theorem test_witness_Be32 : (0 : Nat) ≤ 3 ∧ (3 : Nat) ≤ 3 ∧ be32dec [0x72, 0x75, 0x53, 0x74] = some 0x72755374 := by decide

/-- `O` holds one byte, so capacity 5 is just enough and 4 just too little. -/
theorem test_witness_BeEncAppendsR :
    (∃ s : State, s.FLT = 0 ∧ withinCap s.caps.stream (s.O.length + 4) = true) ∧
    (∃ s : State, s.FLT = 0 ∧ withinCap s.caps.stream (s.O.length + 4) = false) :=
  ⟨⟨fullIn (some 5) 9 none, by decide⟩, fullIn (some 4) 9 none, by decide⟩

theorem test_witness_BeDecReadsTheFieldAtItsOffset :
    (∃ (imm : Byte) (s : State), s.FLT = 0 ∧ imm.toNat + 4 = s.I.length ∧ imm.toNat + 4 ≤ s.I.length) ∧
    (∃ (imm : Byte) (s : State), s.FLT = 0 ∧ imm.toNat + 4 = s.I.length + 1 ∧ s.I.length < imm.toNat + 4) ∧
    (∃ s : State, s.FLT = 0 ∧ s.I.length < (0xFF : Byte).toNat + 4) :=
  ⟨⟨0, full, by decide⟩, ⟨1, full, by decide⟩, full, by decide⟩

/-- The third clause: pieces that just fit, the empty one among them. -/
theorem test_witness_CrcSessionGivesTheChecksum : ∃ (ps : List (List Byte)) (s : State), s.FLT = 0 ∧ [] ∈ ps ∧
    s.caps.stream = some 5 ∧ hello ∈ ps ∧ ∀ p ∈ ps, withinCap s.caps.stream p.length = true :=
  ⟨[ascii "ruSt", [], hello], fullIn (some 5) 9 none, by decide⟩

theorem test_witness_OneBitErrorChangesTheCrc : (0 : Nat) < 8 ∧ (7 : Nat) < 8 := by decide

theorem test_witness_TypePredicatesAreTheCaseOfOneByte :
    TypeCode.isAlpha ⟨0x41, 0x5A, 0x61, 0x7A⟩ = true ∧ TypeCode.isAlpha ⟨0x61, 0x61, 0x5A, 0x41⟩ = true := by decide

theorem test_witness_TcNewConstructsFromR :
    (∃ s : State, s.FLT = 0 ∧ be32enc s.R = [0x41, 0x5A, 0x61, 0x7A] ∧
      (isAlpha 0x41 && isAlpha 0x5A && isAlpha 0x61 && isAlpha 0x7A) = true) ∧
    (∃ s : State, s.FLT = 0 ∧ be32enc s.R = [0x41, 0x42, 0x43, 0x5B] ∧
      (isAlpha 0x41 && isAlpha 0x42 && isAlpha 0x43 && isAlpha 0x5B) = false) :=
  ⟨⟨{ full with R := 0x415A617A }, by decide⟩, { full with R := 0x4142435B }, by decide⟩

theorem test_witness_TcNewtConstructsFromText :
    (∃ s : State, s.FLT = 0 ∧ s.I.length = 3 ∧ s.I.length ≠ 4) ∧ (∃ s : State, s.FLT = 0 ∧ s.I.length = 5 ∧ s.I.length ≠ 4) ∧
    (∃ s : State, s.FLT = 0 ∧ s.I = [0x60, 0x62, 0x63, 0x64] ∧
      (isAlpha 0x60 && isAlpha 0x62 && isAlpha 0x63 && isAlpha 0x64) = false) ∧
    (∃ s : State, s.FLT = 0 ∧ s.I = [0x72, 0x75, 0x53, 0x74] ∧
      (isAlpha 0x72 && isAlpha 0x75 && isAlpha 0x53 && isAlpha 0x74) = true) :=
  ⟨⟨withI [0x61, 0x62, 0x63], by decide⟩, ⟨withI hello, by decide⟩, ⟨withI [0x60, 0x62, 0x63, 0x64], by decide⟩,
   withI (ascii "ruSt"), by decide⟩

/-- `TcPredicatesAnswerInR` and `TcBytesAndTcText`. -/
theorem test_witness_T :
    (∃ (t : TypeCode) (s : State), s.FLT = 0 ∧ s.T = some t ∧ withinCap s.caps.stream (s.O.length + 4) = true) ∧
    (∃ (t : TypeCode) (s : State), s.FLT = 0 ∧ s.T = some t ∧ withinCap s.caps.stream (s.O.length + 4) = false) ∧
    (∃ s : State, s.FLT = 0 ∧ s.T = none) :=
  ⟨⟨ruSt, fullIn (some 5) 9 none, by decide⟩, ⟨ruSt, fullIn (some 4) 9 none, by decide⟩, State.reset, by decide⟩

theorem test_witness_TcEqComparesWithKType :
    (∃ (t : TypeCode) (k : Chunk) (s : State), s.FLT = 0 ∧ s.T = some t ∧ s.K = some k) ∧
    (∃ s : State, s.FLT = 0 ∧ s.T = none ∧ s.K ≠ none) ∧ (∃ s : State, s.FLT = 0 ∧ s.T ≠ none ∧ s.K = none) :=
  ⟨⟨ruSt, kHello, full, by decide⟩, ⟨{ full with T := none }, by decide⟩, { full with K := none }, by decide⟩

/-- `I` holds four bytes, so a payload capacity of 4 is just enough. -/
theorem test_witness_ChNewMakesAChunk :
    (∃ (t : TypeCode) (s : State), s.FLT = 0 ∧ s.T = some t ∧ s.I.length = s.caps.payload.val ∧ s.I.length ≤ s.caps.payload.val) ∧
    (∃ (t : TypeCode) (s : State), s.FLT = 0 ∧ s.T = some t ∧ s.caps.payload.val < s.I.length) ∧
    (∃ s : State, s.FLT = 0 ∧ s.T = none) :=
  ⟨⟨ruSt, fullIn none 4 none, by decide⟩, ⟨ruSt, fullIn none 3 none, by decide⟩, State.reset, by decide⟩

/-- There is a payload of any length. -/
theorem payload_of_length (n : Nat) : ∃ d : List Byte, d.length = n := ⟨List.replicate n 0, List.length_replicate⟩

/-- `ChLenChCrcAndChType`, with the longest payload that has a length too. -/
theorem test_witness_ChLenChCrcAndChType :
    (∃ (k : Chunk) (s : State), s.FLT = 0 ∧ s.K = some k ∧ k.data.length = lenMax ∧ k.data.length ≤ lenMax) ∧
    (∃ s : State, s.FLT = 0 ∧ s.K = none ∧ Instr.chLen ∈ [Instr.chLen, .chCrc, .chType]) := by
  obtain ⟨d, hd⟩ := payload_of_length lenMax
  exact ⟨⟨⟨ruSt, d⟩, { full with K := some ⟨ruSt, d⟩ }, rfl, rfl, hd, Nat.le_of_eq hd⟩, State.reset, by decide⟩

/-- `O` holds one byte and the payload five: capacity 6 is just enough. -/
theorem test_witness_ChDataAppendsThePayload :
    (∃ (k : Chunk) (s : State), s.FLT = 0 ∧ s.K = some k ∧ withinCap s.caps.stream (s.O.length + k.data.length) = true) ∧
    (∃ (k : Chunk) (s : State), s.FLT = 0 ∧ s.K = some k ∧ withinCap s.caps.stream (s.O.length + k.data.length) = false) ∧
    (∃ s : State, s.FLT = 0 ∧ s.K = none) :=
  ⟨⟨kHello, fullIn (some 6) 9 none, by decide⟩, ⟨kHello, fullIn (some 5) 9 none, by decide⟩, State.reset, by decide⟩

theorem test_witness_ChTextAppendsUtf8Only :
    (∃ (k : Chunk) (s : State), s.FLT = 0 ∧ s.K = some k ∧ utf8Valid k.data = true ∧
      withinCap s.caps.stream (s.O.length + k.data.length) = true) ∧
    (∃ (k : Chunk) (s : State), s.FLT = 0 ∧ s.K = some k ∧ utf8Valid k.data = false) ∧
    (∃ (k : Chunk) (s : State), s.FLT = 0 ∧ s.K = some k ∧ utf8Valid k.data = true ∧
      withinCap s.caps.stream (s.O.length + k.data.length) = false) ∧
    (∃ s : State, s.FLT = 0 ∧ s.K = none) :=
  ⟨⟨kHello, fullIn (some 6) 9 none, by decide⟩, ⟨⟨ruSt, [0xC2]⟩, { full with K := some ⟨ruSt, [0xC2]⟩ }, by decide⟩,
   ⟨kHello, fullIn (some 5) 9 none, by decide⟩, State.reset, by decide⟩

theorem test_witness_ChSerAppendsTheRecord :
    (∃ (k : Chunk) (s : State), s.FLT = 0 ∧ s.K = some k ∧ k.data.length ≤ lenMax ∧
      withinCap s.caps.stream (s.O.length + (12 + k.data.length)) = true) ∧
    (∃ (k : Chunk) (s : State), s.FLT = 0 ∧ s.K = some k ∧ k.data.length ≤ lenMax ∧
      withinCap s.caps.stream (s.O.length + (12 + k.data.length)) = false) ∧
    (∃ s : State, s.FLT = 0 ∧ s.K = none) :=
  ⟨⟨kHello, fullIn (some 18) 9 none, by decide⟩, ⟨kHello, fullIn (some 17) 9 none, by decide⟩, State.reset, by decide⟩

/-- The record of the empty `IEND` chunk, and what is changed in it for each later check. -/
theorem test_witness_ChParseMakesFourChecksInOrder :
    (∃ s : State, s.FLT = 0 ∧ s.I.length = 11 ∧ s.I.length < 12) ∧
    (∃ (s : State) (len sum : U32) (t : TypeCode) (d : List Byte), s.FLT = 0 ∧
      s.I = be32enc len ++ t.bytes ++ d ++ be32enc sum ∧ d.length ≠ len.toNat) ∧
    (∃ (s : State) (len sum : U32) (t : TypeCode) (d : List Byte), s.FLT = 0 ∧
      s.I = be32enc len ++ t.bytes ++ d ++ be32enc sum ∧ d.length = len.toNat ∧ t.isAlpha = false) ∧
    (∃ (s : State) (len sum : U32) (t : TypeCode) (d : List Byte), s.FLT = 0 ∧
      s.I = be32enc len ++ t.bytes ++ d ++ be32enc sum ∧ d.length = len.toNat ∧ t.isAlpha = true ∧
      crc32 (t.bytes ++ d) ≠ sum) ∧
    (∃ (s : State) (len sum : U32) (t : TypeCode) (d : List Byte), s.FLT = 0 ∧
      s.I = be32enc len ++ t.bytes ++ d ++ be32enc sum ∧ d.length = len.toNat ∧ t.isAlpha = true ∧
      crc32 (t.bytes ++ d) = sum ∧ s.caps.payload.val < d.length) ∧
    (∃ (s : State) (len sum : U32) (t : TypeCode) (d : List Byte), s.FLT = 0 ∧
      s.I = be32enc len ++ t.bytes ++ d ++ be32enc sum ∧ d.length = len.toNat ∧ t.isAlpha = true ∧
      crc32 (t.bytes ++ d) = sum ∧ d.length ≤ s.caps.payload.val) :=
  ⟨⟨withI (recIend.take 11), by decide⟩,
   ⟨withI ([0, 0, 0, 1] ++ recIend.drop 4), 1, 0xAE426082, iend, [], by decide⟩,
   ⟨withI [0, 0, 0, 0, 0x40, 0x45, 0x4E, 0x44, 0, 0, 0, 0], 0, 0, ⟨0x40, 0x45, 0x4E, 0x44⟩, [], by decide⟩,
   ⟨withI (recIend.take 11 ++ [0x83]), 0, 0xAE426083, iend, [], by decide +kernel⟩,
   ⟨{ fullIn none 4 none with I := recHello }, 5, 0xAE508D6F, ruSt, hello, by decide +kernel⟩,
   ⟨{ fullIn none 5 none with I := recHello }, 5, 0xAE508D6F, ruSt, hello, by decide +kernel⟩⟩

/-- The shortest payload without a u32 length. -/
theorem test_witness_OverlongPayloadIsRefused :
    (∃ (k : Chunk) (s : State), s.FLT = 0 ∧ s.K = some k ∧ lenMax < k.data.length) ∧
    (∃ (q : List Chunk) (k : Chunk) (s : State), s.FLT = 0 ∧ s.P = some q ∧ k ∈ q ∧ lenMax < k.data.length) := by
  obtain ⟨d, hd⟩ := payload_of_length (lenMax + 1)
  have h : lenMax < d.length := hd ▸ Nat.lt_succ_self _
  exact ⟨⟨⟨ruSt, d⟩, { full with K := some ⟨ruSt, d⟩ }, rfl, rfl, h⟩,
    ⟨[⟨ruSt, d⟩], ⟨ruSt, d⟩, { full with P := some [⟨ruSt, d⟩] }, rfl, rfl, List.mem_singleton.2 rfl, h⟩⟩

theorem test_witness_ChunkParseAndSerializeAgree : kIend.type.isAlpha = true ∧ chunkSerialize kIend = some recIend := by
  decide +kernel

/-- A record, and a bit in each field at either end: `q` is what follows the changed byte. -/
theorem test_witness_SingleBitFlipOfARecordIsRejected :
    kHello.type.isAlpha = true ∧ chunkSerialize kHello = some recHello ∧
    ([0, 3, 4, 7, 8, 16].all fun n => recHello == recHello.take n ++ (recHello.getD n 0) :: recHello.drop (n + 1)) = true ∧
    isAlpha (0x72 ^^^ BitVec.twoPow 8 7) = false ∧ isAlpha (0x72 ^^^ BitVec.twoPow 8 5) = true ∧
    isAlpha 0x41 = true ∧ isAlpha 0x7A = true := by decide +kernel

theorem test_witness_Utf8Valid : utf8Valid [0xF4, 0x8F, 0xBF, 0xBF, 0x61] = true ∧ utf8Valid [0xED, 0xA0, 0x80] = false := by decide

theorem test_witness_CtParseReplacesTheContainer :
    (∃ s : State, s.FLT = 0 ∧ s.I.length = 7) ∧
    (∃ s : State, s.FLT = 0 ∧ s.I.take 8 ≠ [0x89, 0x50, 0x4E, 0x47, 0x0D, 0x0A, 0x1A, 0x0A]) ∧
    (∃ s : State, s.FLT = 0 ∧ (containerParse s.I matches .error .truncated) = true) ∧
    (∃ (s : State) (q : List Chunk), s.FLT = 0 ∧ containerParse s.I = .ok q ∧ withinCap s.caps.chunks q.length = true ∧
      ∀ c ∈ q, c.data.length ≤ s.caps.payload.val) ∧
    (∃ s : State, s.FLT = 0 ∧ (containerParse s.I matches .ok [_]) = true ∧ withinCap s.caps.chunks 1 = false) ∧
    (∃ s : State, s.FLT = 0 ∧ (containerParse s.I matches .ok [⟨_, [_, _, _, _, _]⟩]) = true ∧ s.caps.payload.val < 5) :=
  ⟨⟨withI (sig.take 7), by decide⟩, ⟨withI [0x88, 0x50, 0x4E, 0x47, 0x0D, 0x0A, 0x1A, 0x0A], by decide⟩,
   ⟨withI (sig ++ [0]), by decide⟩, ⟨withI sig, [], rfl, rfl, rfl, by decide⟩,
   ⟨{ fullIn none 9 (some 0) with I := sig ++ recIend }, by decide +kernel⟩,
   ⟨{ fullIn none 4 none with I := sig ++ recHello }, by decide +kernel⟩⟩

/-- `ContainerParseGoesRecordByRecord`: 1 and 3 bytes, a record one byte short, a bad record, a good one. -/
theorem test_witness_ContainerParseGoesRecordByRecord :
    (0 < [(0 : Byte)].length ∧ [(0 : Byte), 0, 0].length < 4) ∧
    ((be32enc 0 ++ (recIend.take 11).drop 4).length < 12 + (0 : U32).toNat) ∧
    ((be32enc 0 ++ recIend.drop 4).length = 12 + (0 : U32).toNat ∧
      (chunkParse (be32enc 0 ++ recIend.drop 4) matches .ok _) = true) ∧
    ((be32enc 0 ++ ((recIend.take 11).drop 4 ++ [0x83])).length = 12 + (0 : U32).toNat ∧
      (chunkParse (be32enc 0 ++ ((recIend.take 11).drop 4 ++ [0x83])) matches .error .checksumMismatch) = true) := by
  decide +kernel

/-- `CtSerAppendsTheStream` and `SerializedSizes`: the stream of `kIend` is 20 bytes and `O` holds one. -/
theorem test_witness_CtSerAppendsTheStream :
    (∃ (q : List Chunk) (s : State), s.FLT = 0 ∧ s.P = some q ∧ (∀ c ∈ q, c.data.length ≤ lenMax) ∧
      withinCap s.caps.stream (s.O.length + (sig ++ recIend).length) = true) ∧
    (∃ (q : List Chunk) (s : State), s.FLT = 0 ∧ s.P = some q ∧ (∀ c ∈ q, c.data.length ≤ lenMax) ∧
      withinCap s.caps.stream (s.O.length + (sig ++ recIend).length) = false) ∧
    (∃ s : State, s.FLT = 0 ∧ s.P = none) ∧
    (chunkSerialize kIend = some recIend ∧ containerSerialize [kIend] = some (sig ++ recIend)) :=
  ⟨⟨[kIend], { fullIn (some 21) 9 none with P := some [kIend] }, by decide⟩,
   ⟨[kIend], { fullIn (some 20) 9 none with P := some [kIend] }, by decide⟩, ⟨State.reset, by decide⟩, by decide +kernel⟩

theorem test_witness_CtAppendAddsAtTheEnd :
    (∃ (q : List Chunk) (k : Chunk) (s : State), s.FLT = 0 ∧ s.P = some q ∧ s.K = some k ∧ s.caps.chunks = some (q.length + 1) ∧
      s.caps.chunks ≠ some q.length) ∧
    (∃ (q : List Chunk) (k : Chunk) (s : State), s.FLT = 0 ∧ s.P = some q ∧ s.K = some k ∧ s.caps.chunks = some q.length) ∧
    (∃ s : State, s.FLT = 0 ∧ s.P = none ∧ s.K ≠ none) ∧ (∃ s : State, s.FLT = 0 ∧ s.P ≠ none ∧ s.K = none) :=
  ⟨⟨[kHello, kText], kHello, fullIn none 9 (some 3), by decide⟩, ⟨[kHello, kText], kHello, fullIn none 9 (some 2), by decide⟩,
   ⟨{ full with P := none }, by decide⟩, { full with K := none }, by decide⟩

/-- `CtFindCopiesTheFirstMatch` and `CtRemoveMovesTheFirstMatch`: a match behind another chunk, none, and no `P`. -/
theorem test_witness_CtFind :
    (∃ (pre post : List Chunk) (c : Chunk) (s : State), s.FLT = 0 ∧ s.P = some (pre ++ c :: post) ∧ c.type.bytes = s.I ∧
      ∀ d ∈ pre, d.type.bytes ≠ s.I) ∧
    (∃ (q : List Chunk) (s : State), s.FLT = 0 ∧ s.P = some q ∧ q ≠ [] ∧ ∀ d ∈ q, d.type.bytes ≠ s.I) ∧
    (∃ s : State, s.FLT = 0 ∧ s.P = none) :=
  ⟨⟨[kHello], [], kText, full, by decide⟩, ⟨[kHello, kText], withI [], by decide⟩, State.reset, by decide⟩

**Problem description**
Every line of the records above where the string "ascii" is found should be copied.

**Problem solution**
  ⟨[ascii "ruSt", [], hello], fullIn (some 5) 9 none, by decide⟩
   withI (ascii "ruSt"), by decide⟩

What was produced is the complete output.